Katherine Stewart is an author and journalist who specializes in issues surrounding te separation of church and state. She has a new book coming out-- The Power Worshippers: Inside the Dangerous Rise of Religious Nationalism, and a recent interview at Salon captures some of the highlights.
It's always interesting to see what happens when someone whose main beat is not education takes a look at education issues. Stewart has looked at educational issues in the past where they relate to church-state separation, and here she comes again with this statement from the interview:
We also have to recognize that the role of public money is absolutely huge. A lot of the calls for "religious freedom" that characterize much of the activism of the movement today are often seen, rightly so, as a demand that conservative Christians should be able to discriminate against LGBT Americans, nonreligious women and members of the religious minority groups. But even more than that, activists have their eye on a vast potential flow of public funds in the future. This is one of the reasons why the calls for religious freedom are just like this ever-louder drum beat that we're hearing in so many places.
This agenda has been made really explicit in the field of public education where activists are determined to expand access to public funds in the form of vouchers. They've actually placed a key voucher case before the Supreme Court, which they hope will allow a greater funnel of funds in their direction.
The United States spends something like $700 billion a year on K-12. So Christian nationalists realize that, if they can get their hands on a small portion of that in the name of religious liberty, the money will flow without end.
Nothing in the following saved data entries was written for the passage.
-- ==== Sys2Proof/Laws/RingBuffer.lean ====
section
/-! SUPPORT. What each ring-buffer operation does to a ring that holds a known queue (40_ring_buffer.md R150 to R153). -/

namespace Sys2Proof.Machine

namespace Ring.Holds

variable {cap : Nat} {r : Ring} {q : List Byte}

theorem cap_pos (h : r.Holds cap q) : 0 < cap := Nat.lt_of_le_of_lt (Nat.zero_le _) h.rd_lt

theorem length_le (h : r.Holds cap q) : q.length ≤ cap := h.count_eq ▸ h.count_le

theorem wr_lt (h : r.Holds cap q) : r.wr < cap := h.wr_eq ▸ Nat.mod_lt _ h.cap_pos

theorem empty (hc : 0 < cap) : Ring.empty.Holds cap [] :=
  ⟨hc, rfl, Nat.zero_le _, by simp [Ring.empty], rfl, by simp [Ring.empty], fun k hk => absurd hk (by simp), fun _ _ => rfl⟩

/-- A ring that holds no byte lists no slot. -/
theorem buf_nil (h : r.Holds cap []) : r.buf = [] := Memory.eq_nil fun i => h.dead i fun k hk => absurd hk (by simp)

end Ring.Holds

/-- Two places less than a capacity apart are different slots. -/
theorem slot_index_ne {cap a j k : Nat} (hj : j < k) (hk : k < j + cap) : (a + j) % cap ≠ (a + k) % cap := fun h => by
  have h1 : (a + k - (a + j)) % cap = 0 := Nat.sub_mod_eq_zero_of_mod_eq h.symm
  rw [show a + k - (a + j) = k - j by omega, Nat.mod_eq_of_lt (by omega)] at h1
  omega

namespace Ring

variable {cap : Nat} {r : Ring} {q : List Byte}

/-- RB_ENQUEUE below capacity (R150). -/
theorem enqueue_spec (h : r.Holds cap q) (hlt : q.length < cap) (b : Byte) :
    r.enqueue cap b =
        .ok (true, { buf := r.buf.put r.wr b, rd := r.rd, wr := (r.wr + 1) % cap, count := r.count + 1 }) ∧
      Ring.Holds cap { buf := r.buf.put r.wr b, rd := r.rd, wr := (r.wr + 1) % cap, count := r.count + 1 } (q ++ [b]) := by
  have hc := h.count_eq
  refine ⟨by simp [Ring.enqueue, hc, hlt, memWrite_ok _ _ h.wr_lt], ?_⟩
  refine ⟨h.rd_lt, by simp [hc], by simp only; omega, ?_, Memory.wf_put _ _ h.canonical,
    Memory.inside_put _ h.inside h.wr_lt, fun k hk => ?_, fun i hi => ?_⟩
  · simp [h.wr_eq, Nat.add_assoc]
  · simp only [List.length_append, List.length_singleton] at hk
    by_cases hkq : k < q.length
    · have hne : (r.rd + k) % cap ≠ r.wr := by rw [h.wr_eq, hc]; exact slot_index_ne hkq (by omega)
      simp only [Memory.slot_put_ne _ _ hne, h.live k hkq, List.getElem_append_left hkq]
    · obtain rfl : k = q.length := by omega
      simp [← hc, ← h.wr_eq]
  · have hw := hi q.length (by simp)
    rw [← hc, ← h.wr_eq] at hw
    simp only [Memory.slot_put_ne _ _ (Ne.symm hw)]
    exact h.dead i fun k hk => hi k (by simp only [List.length_append, List.length_singleton]; omega)

/-- RB_ENQUEUE on a full buffer (R150). -/
theorem enqueue_full (h : r.Holds cap q) (hfull : cap ≤ q.length) (b : Byte) : r.enqueue cap b = .ok (false, r) := by
  simp [Ring.enqueue, h.count_eq, Nat.not_lt.2 hfull]

/-- RB_DEQUEUE on a buffer that is not empty (R151). -/
theorem dequeue_spec {b : Byte} (h : r.Holds cap (b :: q)) :
    r.dequeue cap = .ok (some b, { r with buf := r.buf.clear r.rd, rd := (r.rd + 1) % cap, count := q.length }) ∧
      Ring.Holds cap { r with buf := r.buf.clear r.rd, rd := (r.rd + 1) % cap, count := q.length } q := by
  have hc : r.count = q.length + 1 := by simpa using h.count_eq
  have h0 : r.buf.slot r.rd = some b := by
    have := h.live 0 (Nat.succ_pos _)
    rwa [Nat.add_zero, Nat.mod_eq_of_lt h.rd_lt] at this
  refine ⟨by simp [Ring.dequeue, hc, memRead_ok h.rd_lt h0], ?_⟩
  refine ⟨Nat.mod_lt _ h.cap_pos, rfl, by have := h.count_le; simp only; omega, ?_, Memory.wf_clear _ h.canonical,
    Memory.inside_clear _ h.inside, fun k hk => ?_, fun i hi => ?_⟩
  · simp [h.wr_eq, hc, Nat.add_assoc, Nat.add_comm 1]
  · have := h.live (k + 1) (Nat.succ_lt_succ hk)
    have hle := h.length_le
    have hne : (r.rd + (k + 1)) % cap ≠ r.rd := by
      have := slot_index_ne (cap := cap) (a := r.rd) (Nat.succ_pos k) (by simp only [List.length_cons] at hle; omega)
      rwa [Nat.add_zero, Nat.mod_eq_of_lt h.rd_lt, ne_comm] at this
    simp only [Nat.mod_add_mod, Nat.add_assoc, Nat.add_comm 1, Memory.slot_clear_ne _ hne]
    exact this
  · by_cases hir : i = r.rd
    · simp [hir]
    · simp only [Memory.slot_clear_ne _ hir]
      refine h.dead i fun k hk => ?_
      cases k with
      | zero => rw [Nat.add_zero, Nat.mod_eq_of_lt h.rd_lt]; exact Ne.symm hir
      | succ k =>
        have := hi k (by simpa using hk)
        rwa [Nat.mod_add_mod, Nat.add_assoc, Nat.add_comm 1] at this

/-- RB_DEQUEUE on an empty buffer (R151). -/
theorem dequeue_empty (h : r.Holds cap []) : r.dequeue cap = .ok (none, r) := by
  simp [Ring.dequeue, h.count_eq]

/-- Dequeuing as often as there are bytes (R152). -/
theorem dequeueMany_spec (h : r.Holds cap q) :
    r.dequeueMany cap q.length = .ok (q, { buf := [], rd := (r.rd + q.length) % cap, wr := r.wr, count := 0 }) := by
  induction q generalizing r with
  | nil =>
    have hrd := Nat.mod_eq_of_lt h.rd_lt
    have hc := h.count_eq
    have hb := h.buf_nil
    cases r
    simp_all [Ring.dequeueMany]
  | cons b q ih =>
    obtain ⟨h1, h2⟩ := dequeue_spec h
    simp [Ring.dequeueMany, h1, ih h2, Nat.add_assoc, Nat.add_comm 1]

/-- RB_DRAIN_ALL (R152). -/
theorem drainAll_spec (h : r.Holds cap q) :
    r.drainAll cap = .ok (q, { buf := [], rd := (r.rd + q.length) % cap, wr := r.wr, count := 0 }) ∧
      Ring.Holds cap { buf := [], rd := (r.rd + q.length) % cap, wr := r.wr, count := 0 } [] := by
  refine ⟨by rw [Ring.drainAll, h.count_eq, dequeueMany_spec h], Nat.mod_lt _ h.cap_pos, rfl, Nat.zero_le _, ?_,
    rfl, by simp, fun k hk => absurd hk (by simp), fun _ _ => rfl⟩
  simp [h.wr_eq, h.count_eq]

end Ring

/-! ## The canonical form, whatever the ring holds -/

theorem Ring.enqueue_wf {cap : Nat} {r r' : Ring} {b : Byte} {ok : Bool} (h : r.enqueue cap b = .ok (ok, r'))
    (hw : r.buf.wf = true) : r'.buf.wf = true := by
  simp only [Ring.enqueue] at h
  split at h
  · split at h
    next h1 => cases h; exact memWrite_wf h1 hw
    next => cases h
  · cases h; exact hw

theorem Ring.dequeue_wf {cap : Nat} {r r' : Ring} {v : Option Byte} (h : r.dequeue cap = .ok (v, r'))
    (hw : r.buf.wf = true) : r'.buf.wf = true := by
  simp only [Ring.dequeue] at h
  split at h
  · split at h
    · cases h; exact Memory.wf_clear _ hw
    · cases h
  · cases h; exact hw

theorem Ring.dequeueMany_wf {cap : Nat} (n : Nat) {r r' : Ring} {vs : List Byte} (h : r.dequeueMany cap n = .ok (vs, r'))
    (hw : r.buf.wf = true) : r'.buf.wf = true := by
  induction n generalizing r vs with
  | zero => cases h; exact hw
  | succ n ih =>
    simp only [Ring.dequeueMany] at h
    split at h
    next h1 =>
      split at h
      next h2 => cases h; exact ih h2 (Ring.dequeue_wf h1 hw)
      next => cases h
    next h1 => cases h; exact Ring.dequeue_wf h1 hw
    next => cases h

/-! ## On `rb[d]` -/

variable {s : State} {d : Side} {q : List Byte}

/-- RB_ENQUEUE d below capacity: the queue grows by the byte. -/
theorem rbEnqueue_room (h : s.Queue d q) (hlt : q.length < s.params.ringCap) (b : Byte) :
    ∃ r, rbEnqueue d b s = .ok true (s.setRb d r) ∧ r.Holds s.params.ringCap (q ++ [b]) := by
  obtain ⟨h1, h2⟩ := Ring.enqueue_spec h hlt b
  exact ⟨_, by simp [rbEnqueue, onRing, h1], h2⟩

/-- RB_ENQUEUE d on a full buffer: nothing changes. -/
theorem rbEnqueue_full (h : s.Queue d q) (hfull : s.params.ringCap ≤ q.length) (b : Byte) :
    rbEnqueue d b s = .ok false s := by
  simp [rbEnqueue, onRing, Ring.enqueue_full h hfull, State.setRb]

/-- RB_DRAIN_ALL d: the queue is returned, the ring is empty. -/
theorem rbDrainAll_spec (h : s.Queue d q) :
    ∃ r, rbDrainAll d s = .ok q (s.setRb d r) ∧ r.Holds s.params.ringCap [] ∧
      r = { buf := [], rd := ((s.rb.get d).rd + q.length) % s.params.ringCap, wr := (s.rb.get d).wr, count := 0 } := by
  obtain ⟨h1, h2⟩ := Ring.drainAll_spec h
  exact ⟨_, by simp [rbDrainAll, onRing, h1], h2, rfl⟩

end Sys2Proof.Machine
end

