-- ==== Sys2Proof/Tests/Slice0.lean ====
section
/-! SUPPORT. Tests: the syntax check refuses ill-formed terms, every constructor decodes from a word written out from the spec's
encoding of it, single steps agree with the vectors of 95_test_vectors.md, and the hypotheses of every obligation are met. -/

namespace Sys2Proof.Tests

open Sys2Proof Sys2Proof.Machine

/-! ## WellFormed smoke tests -/

/-- A write frame is no CMD_INVALID (R113, R114). -/
theorem test_wf_refuses_write_frame : (Instr.cmdInvalid [0xC0, 0x12, 0x34, 0x3D, 0x06, 0x44]).wellFormed = false := by decide

/-- The read frame is no CMD_INVALID (R113, R114). -/
theorem test_wf_refuses_read_frame : (Instr.cmdInvalid [0xC1, 0xC1, 0xC1]).wellFormed = false := by decide

/-- Frames that are neither are. -/
theorem test_wf_accepts_invalid_frames :
    (Instr.cmdInvalid [0xC1, 0xC1, 0xC0]).wellFormed = true ∧ (Instr.cmdInvalid [0xC0, 0xC1, 0xC1]).wellFormed = true ∧
      (Instr.cmdInvalid []).wellFormed = true := by decide

/-! ## Decoding: words written out from the encodings of R111, R112, R127 and R128 -/

/-- `W6`: byte 0 in bits 47:40 is 0xC0, then a, b, c, d, e (R111). -/
theorem test_decode_cmd_write :
    decodeTableWord 48 0b110000000001001000110100001111010000011001000100 = some (.cmdWrite 0x12 0x34 0x3D 0x06 0x44) := by decide

/-- `R3` (R112), and a frame that differs from it in one bit of its last byte (V15). -/
theorem test_decode_cmd_read :
    decodeTableWord 24 0b110000011100000111000001 = some .cmdRead ∧
      decodeTableWord 24 0b110000011100000111000000 = some (.cmdInvalid [0xC1, 0xC1, 0xC0]) := by decide

/-- Sequences of every other length or first byte (R114). -/
theorem test_decode_invalid_frames :
    decode (.frame []) = .ok (.cmdInvalid []) ∧ decode (.frame [0xC2]) = .ok (.cmdInvalid [0xC2]) ∧
      decode (.frame [0xC1, 0xC1, 0xC1, 0xC1, 0xC1, 0xC1]) = .ok (.cmdInvalid [0xC1, 0xC1, 0xC1, 0xC1, 0xC1, 0xC1]) ∧
      decode (.frame [0xC0, 0x00, 0x00, 0x1A, 0x17, 0x44, 0x00]) = .ok (.cmdInvalid [0xC0, 0x00, 0x00, 0x1A, 0x17, 0x44, 0x00]) := by
  decide

/-- Unit 000, operations 0 to 3, direction in bit 0 (R127, R128). -/
theorem test_decode_ring_buffer :
    decode (.op 0b00000000 [0x41]) = .ok (.rbEnqueue .H 0x41) ∧ decode (.op 0b00000001 [0x99]) = .ok (.rbEnqueue .P 0x99) ∧
      decodeTableWord 8 0b00000010 = some (.rbDequeue .H) ∧ decodeTableWord 8 0b00000101 = some (.rbDrainAll .P) ∧
      decodeTableWord 8 0b00000110 = some (.rbAvailable .H) := by decide

/-- Unit 001, operations 0 to 4, bit 0 clear. -/
theorem test_decode_config_store :
    decode (.op 0b00100000 [1, 2, 3]) = .ok (.cfgSetParams [1, 2, 3]) ∧ decodeTableWord 8 0b00100010 = some .cfgGetParams ∧
      decode (.op 0b00100100 [0xC2]) = .ok (.cfgInputCommand [0xC2]) ∧ decodeTableWord 8 0b00100110 = some .cfgAirRate ∧
      decodeTableWord 8 0b00101000 = some .cfgUartBaud := by decide

/-- Unit 010, operations 0 to 3; the operand bytes follow R126's codes. -/
theorem test_decode_mode_multiplexer :
    decode (.op 0b01000000 [0b01]) = .ok (.modeDecode true false) ∧ decode (.op 0b01000000 [0b10]) = .ok (.modeDecode false true) ∧
      decode (.op 0b01000010 [3]) = .ok (.modeTransition .sleep) ∧ decodeTableWord 8 0b01000100 = some .enterSleep ∧
      decodeTableWord 8 0b01000110 = some .leaveSleep := by decide

/-- Unit 010, operations 4 to 8, with a direction. -/
theorem test_decode_coalescer :
    decodeTableWord 8 0b01001000 = some (.dirPoll .H) ∧ decodeTableWord 8 0b01001011 = some (.dirSizeCheck .P) ∧
      decodeTableWord 8 0b01001100 = some (.dirExpiry .H) ∧ decodeTableWord 8 0b01001111 = some (.dirFlush .P) ∧
      decodeTableWord 8 0b01010001 = some (.normalService .P) := by decide

/-- Unit 010, operations 9 to 12. -/
theorem test_decode_control_loop :
    decodeTableWord 8 0b01010010 = some .sleepStep ∧ decode (.op 0b01010100 [1]) = .ok (.unimplStep .powerSaving) ∧
      decodeTableWord 8 0b01010110 = some .tick ∧ decodeTableWord 8 0b01011000 = some .startup := by decide

/-- Unit 011 (R268, R269, R300). -/
theorem test_decode_events :
    decodeTableWord 8 0b01100001 = some (.evTimerExpire .P) ∧ decode (.op 0b01100010 [0x41]) = .ok (.evRxByte .H 0x41) ∧
      decodeTableWord 8 0b01100100 = some .evReset := by decide

/-- Reserved: bit 0 set where no direction is taken, an unlisted operation, units 100 to 111 (R129). -/
theorem test_decode_reserved :
    decode (.op 0b01010111 []) = .error (.reservedCode 0x57) ∧ decode (.op 0b00001000 []) = .error (.reservedCode 0x08) ∧
      decode (.op 0b10000000 []) = .error (.reservedCode 0x80) ∧ decodeTableWord 8 0b11111111 = none := by decide

/-! ## Small states -/

/-- The next state, if there is one. -/
def nextOf (o : Host.Outcome State Fault Refusal) : Option State :=
  match o with
  | .next s => some s
  | .fault _ => none
  | .refused _ => none

/-- S0 of 95_test_vectors.md, but with nothing in the log. -/
def s0 : State := { State.reset with phase := .run, statusOut := true }

/-- `s0` with other levels on the lines. -/
def s0Lines (ms0 ms1 : Bool) : State := { s0 with env := { s0.env with ms0 := ms0, ms1 := ms1 } }

/-- Two bytes queued at the start of the array. -/
def ring2 : Ring := { buf := [(0, 0x31), (1, 0x32)], rd := 0, wr := 2, count := 2 }

/-- A full ring of capacity 4. -/
def ring4 : Ring := { buf := [(0, 0x01), (1, 0x02), (2, 0x03), (3, 0x04)], rd := 0, wr := 0, count := 4 }

/-- The state after V50: 31 32 in `rb[H]`, timer H armed. -/
def s50 : State :=
  { s0 with rb := { h := ring2, p := Ring.empty }, lastCount := { h := 2, p := 0 }, armed := { h := true, p := false } }

/-- `s50` with two bytes queued on P as well. -/
def s50b : State := { s50 with rb := .both ring2, lastCount := .both 2, armed := .both true }

/-- `s50` with two expiries counted and a third pending: the flush of V52 is due. -/
def s52 : State := { s50 with idle := { h := 2, p := 0 }, exp := { h := true, p := false } }

/-- Sleep, with bytes pending on H. -/
def sSleep (rx : List Byte) : State :=
  { s0 with prevMode := .sleep, env := { s0.env with ms0 := true, ms1 := true, rxq := { h := rx, p := [] } } }

/-- `sSleep` with the frame bytes `C0` read, as after V72. -/
def sFrame (rx : List Byte) : State := { sSleep rx with scratch := [(0, 0xC0)], scratchLen := 1 }

/-- A state with other draws waiting. -/
def withDraws (s : State) (ds : List Draw) : State := s.setEnv { s.env with draws := ds }

/-! ## Single steps: ring buffer (T6) -/

/-- V1: an empty buffer takes 41 at slot 0. -/
theorem test_rb_enqueue_v1 :
    (nextOf (exec (.rbEnqueue .H 0x41) s0)).map (fun t => (t.result, t.rb.h)) =
      some (.bit true, { buf := [(0, 0x41)], rd := 0, wr := 1, count := 1 }) := by decide

/-- V2: a full buffer rejects the newest byte and does not count it (R150: its caller does). -/
theorem test_rb_enqueue_full_v2 :
    (nextOf (exec (.rbEnqueue .P 0x99) (s0.setRb .P ring4))).map (fun t => (t.result, t.rb.p, t.drop.p)) =
      some (.bit false, ring4, 0) := by decide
So when you look at the larger demands of the movement, it's not just about these culture war issues, it's about public policy, foreign policy, and it's about money.
There's also some stuff about abortion as an issue that reminds me of several things I've read about Prohibition and how that single issue united voters in a bloc that was then deployed against other issues by leaders who basically said, "Since you're with us on this signature issue, follow us on these other issues as well."
Her main thesis is that the current version of the religious right is far more interested in political power than, well, anything. You may or may not buy her arguments, but the book looks to be an interesting discussion-starter.